Nick has been an experienced disputes resolution lawyer. He has been involved in many high profile cases, both as counsel and arbitrator – including under ICC, LCIA, DIFC-LCIA, and DIAC sets of Rules.


Tan Sri Dr. Munir Majid
Chairman, CIMB ASEAN Research Institute
President, ASEAN Business Club

Tan Sri Dr. Munir is the Chairman of CIMB ASEAN Research Institute and the president of ASEAN Business Club. He is also the Chairman of Bank Muamalat Malaysia Bhd, and has been on its board since 2008. He obtained his B.Sc (Econ) from the London School of Economics and Political Science in 1971, and his PhD in International Relations in 1978. He taught at the Department of International Relations in LSE from1972-1975, and was an analyst for Daiwa Europe NV in London from 1975-1978.

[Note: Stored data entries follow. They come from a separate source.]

section
/-! The assembler syntax of 30_encoding.md R85: the operand list each kind of line takes, the words it stands for, and that PUSHN
is performed as its PUSHes (45_commands.md R232). -/

namespace Sys2Proof.Safety

open Sys2Proof.Machine

/-- A list of byte operands is read byte by byte, and one bad operand refuses the list. -/
theorem mapM_asmByte_eq_some {ops : List AsmOperand} {bs : List Byte} :
    ops.mapM asmByte = some bs ↔ ops = bs.map fun b => .num b.toNat := by
  induction ops generalizing bs with
  | nil => cases bs <;> simp
  | cons x xs ih =>
    have hread : (x :: xs).mapM asmByte = some bs ↔
        ∃ b, asmByte x = some b ∧ ∃ cs, xs.mapM asmByte = some cs ∧ b :: cs = bs := by
      simp [List.mapM_cons, Option.bind_eq_some_iff]
    rw [hread]
    simp only [asmByte_eq_some, ih]
    cases bs <;> simp

/-- A line with exactly one operand, read by f and put into the constructor c. -/
theorem asmOne_map_eq_some {α : Type} {f : AsmOperand → Option α} {c : α → AsmLine} {ops : List AsmOperand}
    {l : AsmLine} : (asmOne f ops).map c = some l ↔ ∃ a, (∃ x, ops = [x] ∧ f x = some a) ∧ l = c a := by
  simp only [Option.map_eq_some_iff, asmOne_eq_some, eq_comm (a := l)]

/-- Settles O6, one mnemonic at a time: the six differ, so each has its own operand form and no other. -/
theorem assemblerReadsLines : Obligations.AssemblerReadsLines := by
  intro mnemonic ops l
  dsimp only [readLine]
  generalize mnemonic.map Char.toUpper = mn
  split_ifs with hpush hreset hnil hsetmode hrdreg hword hpushn
  · subst hpush
    rw [asmOne_map_eq_some]
    simp [asmByte_eq_some]
  · subst hreset
    simp [hnil, eq_comm (a := l)]
  · subst hreset
    simp [hnil]
  · subst hsetmode
    rw [asmOne_map_eq_some]
    simp [asmMode_eq_some, and_or_left, exists_or]
  · subst hrdreg
    rw [asmOne_map_eq_some]
    simp [asmReg_eq_some, and_or_left, exists_or]
  · subst hword
    rw [asmOne_map_eq_some]
    simp [asmWord_eq_some]
  · subst hpushn
    simp [mapM_asmByte_eq_some, eq_comm (a := l)]
  · simp only [hpush, hreset, hsetmode, hrdreg, hword, hpushn, false_and, or_self]

theorem perform_encode_push (cfg : Params) (b : Byte) (s : State) : perform cfg (encode (.push b)) s = push cfg b s := by
  simp only [perform, performWith, decode_encode (i := .push b) rfl, push]

/-- Settles O12: a run performs the words in order, and each is its byte's PUSH. -/
theorem pushnIsItsPushes : Obligations.PushnIsItsPushes := by
  intro s bs rest
  have hrun := runPerformsCommandsInOrder s (assembleLine (.pushn bs)) rest
  simpa only [assembleLine, pushN, List.map_map, List.length_map, List.foldl_map, Function.comp_apply,
    perform_encode_push, pushAll] using hrun

/-- Settles O7: PUSH by its fields as a number, the lines of finitely many operands by evaluation, PUSHN by its recursion. -/
theorem assemblerLinesEncode : Obligations.AssemblerLinesEncode :=
  ⟨fun b => congrArg (fun w => [w]) (cmdWord_eq_ofNat opPush b), rfl, by decide, by decide, fun _ => rfl, rfl, fun _ _ => rfl⟩

end Sys2Proof.Safety
end

section
/-! The header scanner from any start index (40_header_scanner.md R120 to R122): scanning from an index is scanning the bytes from
there on, so its answers are those of a scan from the front. -/

namespace Sys2Proof.Safety

open Sys2Proof.Machine

theorem pairAt_drop (m : List Byte) (k i : Nat) : PairAt (m.drop k) i ↔ PairAt m (k + i) := by
  simp only [PairAt, List.getElem?_drop, Nat.add_assoc]

theorem headerScan_eq_map_drop (m : List Byte) (start : Nat) :
    headerScan m start = (headerScan (m.drop start) 0).map (· + start) := by
  rw [headerScan, scanFrom_eq_map, headerScan_zero]

/-- The scan answers the least index at or after its start with a marker pair. -/
theorem headerScan_eq_some {m : List Byte} {start i : Nat} :
    headerScan m start = some i ↔ start ≤ i ∧ PairAt m i ∧ ∀ j, start ≤ j → j < i → ¬ PairAt m j := by
  rw [headerScan_eq_map_drop]
  simp only [Option.map_eq_some_iff, headerScan_zero_eq_some, pairAt_drop]
  constructor
  · rintro ⟨k, ⟨hpair, hleast⟩, rfl⟩
    refine ⟨Nat.le_add_left .., Nat.add_comm start k ▸ hpair, fun j hj hjk => ?_⟩
    have hno := hleast (j - start) (by omega)
    rwa [Nat.add_sub_cancel' hj] at hno
  · rintro ⟨hi, hpair, hleast⟩
    refine ⟨i - start, ⟨?_, fun j hj => hleast _ (Nat.le_add_right ..) (by omega)⟩, Nat.sub_add_cancel hi⟩
    rwa [Nat.add_sub_cancel' hi]

/-- NOT_FOUND: no marker pair stands at or after the start. -/
theorem headerScan_eq_none {m : List Byte} {start : Nat} :
    headerScan m start = none ↔ ∀ i, start ≤ i → ¬ PairAt m i := by
  rw [headerScan_eq_map_drop, Option.map_eq_none_iff, headerScan_zero_eq_none]
  simp only [pairAt_drop]
  constructor
  · intro hno i hi
    have hno' := hno (i - start)
    rwa [Nat.add_sub_cancel' hi] at hno'
  · exact fun hno i => hno _ (Nat.le_add_right ..)

/-- Settles O27: what is said of a scan from the front holds from any start. -/
theorem headerScanFindsLeastPair : Obligations.HeaderScanFindsLeastPair :=
  fun _ _ => ⟨fun _ => headerScan_eq_some, headerScan_eq_none⟩

/-- A pair that a further byte completes ends in that byte. -/
theorem not_pairAt_append_singleton {m : List Byte} {b : Byte} (hm : ∀ i, ¬ PairAt m i) (hb : b ≠ 0xDD) (i : Nat) :
    ¬ PairAt (m ++ [b]) i := by
  intro hpair
  obtain ⟨hlt, hM2⟩ := List.getElem?_eq_some_iff.mp hpair.2
  rw [List.length_append, List.length_singleton] at hlt
  obtain hin | hend := Nat.lt_or_eq_of_le (Nat.le_of_lt_succ hlt)
  · exact hm i ((pairAt_append_left hin).mp hpair)
  · simp only [hend, List.getElem_concat_length] at hM2
    exact hb hM2

/-- Settles O28: M1 is not M2, so a trailing M1 completes no pair; and M2 after it completes the first one. -/
theorem trailingMarkerIsNotHeader : Obligations.TrailingMarkerIsNotHeader := by
  intro m hm
  have hnone : ∀ i, ¬ PairAt (m ++ [0xEF]) i :=
    not_pairAt_append_singleton (headerScan_zero_eq_none.mp hm) (by decide)
  have hscan : headerScan (m ++ [0xEF]) 0 = none := headerScan_zero_eq_none.mpr hnone
  have hpair : PairAt (m ++ [0xEF, 0xDD]) m.length := pairAt_append_right (i := 0) m ⟨rfl, rfl⟩
  refine ⟨hscan, (frameStep_eq_idle _).mpr hscan, headerScan_zero_eq_some.mpr ⟨hpair, fun i hi => ?_⟩⟩
  have hinside : i + 1 < (m ++ [0xEF]).length := by
    rw [List.length_append, List.length_singleton]
    omega
  rw [List.append_cons m 0xEF [0xDD], pairAt_append_left hinside]
  exact hnone i

/-- Where no pair stands, the scan goes on at the next index. -/
theorem headerScan_succ_of_not_pairAt {m : List Byte} {i : Nat} (hi : ¬ PairAt m i) :
    headerScan m i = headerScan m (i + 1) := by
  have hskip (k : Nat) (hk : PairAt m k) : i ≤ k ↔ i + 1 ≤ k :=
    ⟨fun hle => Nat.lt_of_le_of_ne hle fun hik => hi (hik ▸ hk), Nat.le_of_succ_le⟩
  ext k
  rw [headerScan_eq_some, headerScan_eq_some]
  constructor
  · rintro ⟨hle, hk, hleast⟩
    exact ⟨(hskip k hk).mp hle, hk, fun j hj => hleast j (Nat.le_of_succ_le hj)⟩
  · rintro ⟨hle, hk, hleast⟩
    exact ⟨(hskip k hk).mpr hle, hk, fun j hj hjk hpair => hleast j ((hskip j hpair).mp hj) hjk hpair⟩

/-- Settles O29: without M2 right after it, an M1 starts no pair. -/
theorem isolatedMarkerIsSkipped : Obligations.IsolatedMarkerIsSkipped := by
  intro m i _ hnext
  have hno : ¬ PairAt m i := fun hpair => hnext hpair.2
  exact ⟨fun start hscan => hno (headerScan_eq_some.mp hscan).2.1, headerScan_succ_of_not_pairAt hno⟩

end Sys2Proof.Safety
end

section
/-! Noise and then a packet, pushed into an empty buffer (42_frame_assembler.md R150 to R160): up to the packet's last byte they
only fill BUF, what overflow drops of them is noise (R157), and the last byte completes exactly that packet. -/

namespace Sys2Proof.Safety

open Sys2Proof.Machine

/-- The first marker pair stays the first one whatever follows. -/
theorem headerScan_append {m : List Byte} {h : Nat} (hscan : headerScan m 0 = some h) (l : List Byte) :
    headerScan (m ++ l) 0 = some h := by
  obtain ⟨hpair, hleast⟩ := headerScan_zero_eq_some.mp hscan
  obtain ⟨hlt, -⟩ := List.getElem?_eq_some_iff.mp hpair.2
  exact headerScan_zero_eq_some.mpr
    ⟨hpair.append l, fun i hi => mt (pairAt_append_left (by omega)).mp (hleast i hi)⟩

/-- The first marker pair stays the first one when noise before it is dropped. -/
theorem headerScan_drop {m : List Byte} {h k : Nat} (hscan : headerScan m 0 = some h) (hk : k ≤ h) :
    headerScan (m.drop k) 0 = some (h - k) := by
  obtain ⟨hpair, hleast⟩ := headerScan_zero_eq_some.mp hscan
  refine headerScan_zero_eq_some.mpr ⟨(pairAt_drop m k _).mpr ?_, fun i hi => mt (pairAt_drop m k i).mp ?_⟩
  · rwa [Nat.add_sub_cancel' hk]
  · exact hleast _ (by omega)

/-- A packet that is complete stays complete whatever follows. -/
theorem quiescent_of_append {m l : List Byte} (hq : quiescent (m ++ l) = true) : quiescent m = true := by
  rw [quiescent_iff] at hq ⊢
  intro h n hscan hn
  obtain ⟨hlt, -⟩ := List.getElem?_eq_some_iff.mp hn
  by_contra hlen
  have hshort := hq h n (headerScan_append hscan l) (by rwa [List.getElem?_append_left hlt])
  rw [List.length_append] at hshort
  omega

/-- Dropping from the front of a quiescent buffer keeps it quiescent while a packet's greatest length is left. -/
theorem quiescent_drop {m : Memory} (hq : quiescent m = true) {k : Nat} (hk : k + 259 ≤ m.length) :
    quiescent (m.drop k) = true := by
  induction k with
  | zero => exact hq
  | succ k ih =>
    rw [← List.drop_drop]
    exact quiescent_drop_one (ih (by omega)) (by rw [List.length_drop]; omega)

/-- What BUF keeps of a quiescent sequence, its last BUF_CAP bytes, is quiescent. -/
theorem quiescent_lasts (cfg : Params) {bs : List Byte} (hq : quiescent bs = true) :
    quiescent (bs.drop (bs.length - cfg.bufCap)) = true := by
  have hmin := cfg.bufCap_min
  obtain hfits | hover := Nat.le_total bs.length cfg.bufCap
  · rwa [Nat.sub_eq_zero_of_le hfits]
  · exact quiescent_drop hq (by omega)

/-- From an empty buffer, bytes that complete no packet only fill BUF, which keeps the last BUF_CAP of them. -/
theorem pushAll_of_quiescent (cfg : Params) {bs : List Byte} (s : State) (hbs : quiescent bs = true) :
    pushAll cfg bs { s with buf := [] } = { s with buf := bs.drop (bs.length - cfg.bufCap) } := by
  induction bs using List.reverseRecOn with
  | nil => rw [List.drop_nil]; rfl
  | append_singleton bs b ih =>
    have hquiet : quiescent (appended cfg b (bs.drop (bs.length - cfg.bufCap))) = true := by
      rw [appended_lasts]
      exact quiescent_lasts cfg hbs
    rw [pushAll_concat, ih (quiescent_of_append hbs), push_of_quiescent cfg hquiet, appended_lasts]

theorem pushAll_inv (cfg : Params) (bs : List Byte) {s : State} (hs : Inv cfg s) : Inv cfg (pushAll cfg bs s) := by
  induction bs generalizing s with
  | nil => exact hs
  | cons b bs ih => exact ih (push_inv cfg b hs)

/-- EXTRACT of R150: the first pair's packet is there in full. -/
theorem frameStep_of_complete {m : Memory} {h : Nat} {n : Byte} (hscan : headerScan m 0 = some h)
    (hn : m[h + 3]? = some n) (hlen : h + (n.toNat + 5) ≤ m.length) :
    frameStep m = .extract h ((m.drop h).take (n.toNat + 5)) := by
  rw [← slice_add]
  simp only [frameStep, hscan, memRead, hn, if_neg (Nat.not_lt.mpr hlen)]

/-- A packet whose own markers are the first pair is extracted, with the noise before it. -/
theorem frameStep_noise_append {noise p : List Byte} (hp : Framed p)
    (hscan : headerScan (noise ++ p) 0 = some noise.length) :
    frameStep (noise ++ p) = .extract noise.length p := by
  obtain ⟨-, -, n, hn, hlen⟩ := hp
  have hn' : (noise ++ p)[noise.length + 3]? = some n := by
    rwa [List.getElem?_append_right (Nat.le_add_right ..), Nat.add_sub_cancel_left]
  rw [frameStep_of_complete hscan hn' (by rw [List.length_append, hlen]), List.drop_left, ← hlen, List.take_length]

/-- Up to its last byte the packet is incomplete. -/
theorem quiescent_noise_append {noise q : List Byte} {b : Byte} (hp : Framed (q ++ [b]))
    (hscan : headerScan (noise ++ (q ++ [b])) 0 = some noise.length) : quiescent (noise ++ q) = true := by
  obtain ⟨-, -, n, hn, hlen⟩ := hp
  rw [quiescent_iff]
  intro h n' hscan' hn'
  have hwhole := headerScan_append hscan' [b]
  rw [List.append_assoc, hscan] at hwhole
  obtain rfl : noise.length = h := Option.some.inj hwhole
  rw [List.getElem?_append_right (Nat.le_add_right ..), Nat.add_sub_cancel_left] at hn'
  obtain ⟨h3, -⟩ := List.getElem?_eq_some_iff.mp hn'
  rw [List.getElem?_append_left h3, hn'] at hn
  obtain rfl : n' = n := Option.some.inj hn
  rw [List.length_append, List.length_singleton] at hlen
  rw [List.length_append]
  omega

/-- Overflow takes noise only: the packet, of at most 260 bytes, stays in BUF whole. -/
theorem frameStep_lasts_noise_append (cfg : Params) {noise p : List Byte} (hp : Framed p)
    (hscan : headerScan (noise ++ p) 0 = some noise.length) :
    ∃ h, frameStep ((noise ++ p).drop ((noise ++ p).length - cfg.bufCap)) = .extract h p := by
  have hcap := cfg.bufCap_min
  have hp260 := hp.length_bounds.2
  have hdrop : (noise ++ p).length - cfg.bufCap ≤ noise.length := by
    rw [List.length_append]
    omega
  generalize (noise ++ p).length - cfg.bufCap = k at hdrop ⊢
  have hscan' := headerScan_drop hscan hdrop
  rw [List.drop_append_of_le_length hdrop, ← List.length_drop] at hscan'
  exact ⟨_, by rw [List.drop_append_of_le_length hdrop, frameStep_noise_append hp hscan']⟩

/-- From an empty buffer, noise of any length and then a packet: exactly that packet is handled. -/
theorem pushAll_noise_append (cfg : Params) {s : State} {noise p : List Byte} (hs : s.buf = []) (hp : Framed p)
    (hscan : headerScan (noise ++ p) 0 = some noise.length) :
    pushAll cfg (noise ++ p) s = handlePacket cfg p s := by
  have hempty : { s with buf := [] } = s := by rw [← hs]
  obtain rfl | ⟨q, b, rfl⟩ := p.eq_nil_or_concat'
  · exact absurd hp.length_bounds.1 (by decide)
  · have hfill := pushAll_of_quiescent cfg s (quiescent_noise_append hp hscan)
    rw [hempty] at hfill
    obtain ⟨h, e⟩ := frameStep_lasts_noise_append cfg hp hscan
    rw [← List.append_assoc, ← appended_lasts] at e
    have hinv : Inv cfg (pushAll cfg (noise ++ q) s) := pushAll_inv cfg _ (inv_of_buf_nil cfg hs)
    rw [hfill] at hinv
    rw [← List.append_assoc, pushAll_concat, hfill, push_eq_handlePacket hinv e, hempty]

end Sys2Proof.Safety
end

section
/-! The packets that handling one packet reports (42_frame_assembler.md R152): the packet itself when it is valid, and none by
dispatching it. -/

namespace Sys2Proof.Safety

open Sys2Proof.Machine

/-- Decoding a region reports no packet. -/
theorem decodeLoop_packetsOf (cfg : Params) (E : List Byte) (fuel c : Nat) (s : State) :
    ∃ es, (decodeLoop cfg E fuel c s).out = s.out ++ es ∧ packetsOf es = [] := by
  induction fuel generalizing c s with
  | zero => exact ⟨[], (List.append_nil _).symm, rfl⟩
  | succ fuel ih =>
    rw [decodeLoop]
    split
    · dsimp only
      split
      · exact ⟨[_], log_out .., rfl⟩
      · next k _ =>
        split
        · exact ⟨[_], log_out .., rfl⟩
        · obtain ⟨-, m, hm⟩ := applyEvent_frame cfg k (slice (c + 1) (c + 1 + bodyLength k) E) s
          obtain ⟨es, hes, hnone⟩ := ih (c + 1 + bodyLength k) (applyEvent cfg k (slice (c + 1) (c + 1 + bodyLength k) E) s)
          exact ⟨.meas m :: es, by rw [hes, hm, List.append_assoc, List.singleton_append], hnone⟩
    · exact ⟨[], (List.append_nil _).symm, rfl⟩
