-- ==== Sys2Proof/Tests/Slice0.lean ====
section
/-! SUPPORT. The model's own tests. Expected results come from `95_test_vectors.md` (vector ids in the comments) or by
hand from the rule cited. The witnesses show, for each statement with hypotheses, operands and a state that meet them. -/

namespace Sys2Proof.Tests

open Sys2Proof Sys2Proof.Machine

/-! ## Well-formedness: each check refuses an ill-formed term -/

theorem test_reserved_op_ill_formed : Command.wellFormed { op := 3, a8 := 0, ts := 0 } = false := by decide
theorem test_poll_a8_ill_formed : Command.wellFormed { op := 1, a8 := 1, ts := 0 } = false := by decide
theorem test_poll_ts_ill_formed : Command.wellFormed { op := 1, a8 := 0, ts := 1 } = false := by decide
theorem test_read_ts_ill_formed : Command.wellFormed { op := 2, a8 := 7, ts := 1 } = false := by decide
theorem test_rx_on_consumer_ill_formed : Instr.wellFormed .consumer (.rxByte 0xA8 10000) = false := by decide
theorem test_poll_on_producer_ill_formed : Instr.wellFormed .producer .poll = false := by decide
theorem test_read_on_producer_ill_formed : Instr.wellFormed .producer (.read 0) = false := by decide
theorem test_well_formed_command : Command.wellFormed { op := 2, a8 := 0xFF, ts := 0 } = true := by decide

/-! ## Decoding: words written out field by field from R61 to R65 -/

/-- R63, V-ENC-1: op 00, data 0xA8, ts 10000. -/
theorem test_decode_rx : decode .producer
    0b00_10101000_00000000000000000010011100010000#42 = .ok (.rxByte 0xA8 10000) := by decide
/-- R64, V-ENC-4: op 01, then 40 zero bits. -/
theorem test_decode_poll : decode .consumer
    0b01_00000000_00000000000000000000000000000000#42 = .ok .poll := by decide
/-- R65, V-ENC-7: op 10, idx 7, then 32 zero bits. -/
theorem test_decode_read : decode .consumer
    0b10_00000111_00000000000000000000000000000000#42 = .ok (.read 7) := by decide
/-- V-ENC-5, V-ENC-9, V-ENC-10, V-ENC-14: the refusals, by name. -/
theorem test_decode_refusals :
    decode .consumer 0x10000000001#42 = .error .mustBeZero ∧ decode .consumer 0x20000000001#42 = .error .mustBeZero ∧
    decode .producer 0x30000000000#42 = .error .reservedOp ∧ decode .producer 0x20000000000#42 = .error .wrongPort := by
  decide
theorem test_decode_table_words :
    decodeTableWord 48 0x0A800002710 = some (.rxByte 0xA8 10000) ∧ decodeTableWord 48 0x10000000000 = some .poll ∧
    decodeTableWord 48 0x2FF00000000 = some (.read 255) ∧ decodeTableWord 48 0x10100000000 = none ∧
    decodeTableWord 48 0x40000000000 = none := by decide

/-! ## Small states -/

/-- The frame F_A of `95_test_vectors.md` section 2.5. -/
def frameA : Vector Byte 21 :=
  #v[0xA8, 0x00, 0x00, 0x06, 0x40, 0x23, 0x00, 0x19, 0x00, 0x25, 0x80, 0x32, 0x00, 0x3B, 0x60, 0x00, 0x00, 0xFF, 0xFF,
    0x00, 0x00]

/-- F_A received and pending. -/
def pendingA (cfg : Config) : State :=
  { State.start cfg with buf := frameA, cursor := 20, ready := true, tLast := 12000 }

/-- A state whose port holds one word, with that agent's turn next. -/
def presented (p : Port) (w : CmdWord) (s : State) : State := presentAt p w s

On his return to Malaysia at the end of 1978, Tan Sri Dr. Munir joined The New Straits Times Press (NSTP) as a lead writer and progressed to become its Group Editor. He left The NST in 1986 to become the CEO of a small merchant bank, Pertanian Baring Sanwa (PBS), which then became Commerce International Merchant Bankers, the genesis of today’s CIMB Group. He left CIMB in 1993 at the invitation of the Government of Malaysia to set up the Securities Commission and became its first Executive Chairman until 1999. He continued with his illustrious career, serving in various capacities, including as Chairman of both Celcom and Malaysia Airlines System at different times. He was the founder and President of the Kuala Lumpur Business Club (2003-2008), and was the chairman of its Advisory Council. Dr. Munir, an Honorary Fellow, is Visiting Senior Fellow at LSE IDEAS (Centre for international affairs, diplomacy and strategy).